Onder deze omstandigheden ziet de Afdeling aanleiding het noodbevel ook voor de periode van 28 februari 2019 tot 27 maart 2019 te herroepen en te bepalen dat deze uitspraak in de plaats treedt van het door de rechtbank vernietigde deel van het besluit van 5 juli 2019. Wat de burgemeester heeft betoogd over het nieuw te nemen besluit op bezwaar behoeft derhalve geen bespreking.
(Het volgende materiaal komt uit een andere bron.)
-- ==== Sys2Proof/Machine/Bits.lean ====
section
/-! DEFINITION. Bit fields and little-endian bytes (R2). -/

namespace Sys2Proof

/-- The field [hi:lo] of a number. -/
def fld (w hi lo : Nat) : Nat := (w >>> lo) % 2 ^ (hi + 1 - lo)

/-- A number with the field [hi:lo] set to `v`. -/
def setFld (w hi lo v : Nat) : Nat :=
  w - fld w hi lo * 2 ^ lo + (v % 2 ^ (hi + 1 - lo)) * 2 ^ lo

/-- Bit `i` of a number. -/
def bitAt (w i : Nat) : Bool := Nat.testBit w i

/-- The field [hi:lo] of a register. -/
def Word.fld (w : Word) (hi lo : Nat) : Nat := Sys2Proof.fld w.toNat hi lo

/-- A register with the field [hi:lo] set. -/
def Word.setFld (w : Word) (hi lo v : Nat) : Word := BitVec.ofNat 64 (Sys2Proof.setFld w.toNat hi lo v)

/-- Bit `i` of a register. -/
def Word.bit (w : Word) (i : Nat) : Bool := Nat.testBit w.toNat i

/-- A register with bit `i` set or cleared. -/
def Word.setBit (w : Word) (i : Nat) (b : Bool) : Word := Word.setFld w i i (if b then 1 else 0)

/-- `n` bytes of a number, little-endian (R2). -/
def bytesOf : Nat → Nat → List Byte
  | 0, _ => []
  | n + 1, v => BitVec.ofNat 8 (v % 256) :: bytesOf n (v / 256)

/-- The number that bytes spell, little-endian (R2). -/
def ofBytes : List Byte → Nat
  | [] => 0
  | b :: t => b.toNat + 256 * ofBytes t

/-- Byte `i` of a list, 0 past its end. -/
def byteAt (l : List Byte) (i : Nat) : Byte := l.getD i 0

/-- `n` bytes of a list from offset `off` as a number, little-endian; bytes past the end read as 0. -/
def rdLE (l : List Byte) (off n : Nat) : Nat := ofBytes ((l.drop off).take n)

/-- Whether every byte from `off` to `off + n - 1` is zero. -/
def zeroAt (l : List Byte) (off n : Nat) : Bool := ((l.drop off).take n).all (· == 0)

/-- A signed number from its low `n` bits. -/
def toSigned (n v : Nat) : Int :=
  let m := v % 2 ^ n
  if 2 * m < 2 ^ n then (m : Int) else (m : Int) - (2 ^ n : Nat)

/-- The low `n` bits of a signed number. -/
def ofSigned (n : Nat) (v : Int) : Nat := (v % ((2 ^ n : Nat) : Int)).toNat

/-- A count of at most `n` bits that stays at its greatest value. -/
def satAdd (bits a b : Nat) : Nat := Nat.min (a + b) (2 ^ bits - 1)

/-- The parity of a number's bits below 2^64. -/
def parity64 (v : Nat) : Bool := ((List.range 64).filter (Nat.testBit v)).length % 2 == 1

/-- The set bits of a number below bit `n`, rising. -/
def bitsOf (n v : Nat) : List Nat := (List.range n).filter (Nat.testBit v)

/-- The number whose set bits are those of the list. -/
def maskOf (l : List Nat) : Nat := l.foldl (fun a i => a ||| 2 ^ i) 0

/-- Whether a frame sequence number comes after another, modulo 2^32: replay buffers are far shorter than half the circle. -/
def seqAfter (a b : BitVec 32) : Bool := a != b && decide ((a - b).toNat < 2 ^ 31)

/-- The place of the highest set bit; 0 of 0. -/
def floorLog2 (v : Nat) : Nat := Nat.log2 v

end Sys2Proof
end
Uit het voorgaande volgt immers dat de burgemeester geen nieuw besluit meer hoeft te nemen.

Proceskosten

8.       De burgemeester moet proceskosten vergoeden voor zover het gaat om het verweer van [appellanten sub 2] tegen het hoger beroep van de burgemeester. 

Beslissing

De Afdeling bestuursrechtspraak van de Raad van State:

I.        bevestigt de uitspraak van de rechtbank, voor zover aangevallen;

II.       herroept het bij besluit van 28 februari 2019 gegeven noodbevel voor de periode van 28 februari 2019 tot 27 maart 2019;

III.      bepaalt dat deze uitspraak in de plaats treedt van het door de rechtbank Rotterdam vernietigde deel van het besluit van 5 juli 2019;

IV.      veroordeelt de burgemeester van Rotterdam tot vergoeding van bij [appellant sub 2A] en [appellant sub 2B] in verband met de behandeling van het hoger beroep van de burgemeester van Rotterdam opgekomen proceskosten tot een bedrag van € 748,00, geheel toe te rekenen aan door een derde beroepsmatig verleende rechtsbijstand;

V.       bepaalt dat van de burgemeester van Rotterdam een griffierecht van € 541,00 wordt geheven.

Aldus vastgesteld door mr. C.H.M. van Altena, voorzitter, en mr. J.A.W. Scholten-Hinloopen en mr. J.M.L. Niederer, leden, in tegenwoordigheid van mr. B. Ley-Nell, griffier.

De voorzitter is verhinderd de uitspraak te ondertekenen.       

De griffier is verhinderd de uitspraak te ondertekenen.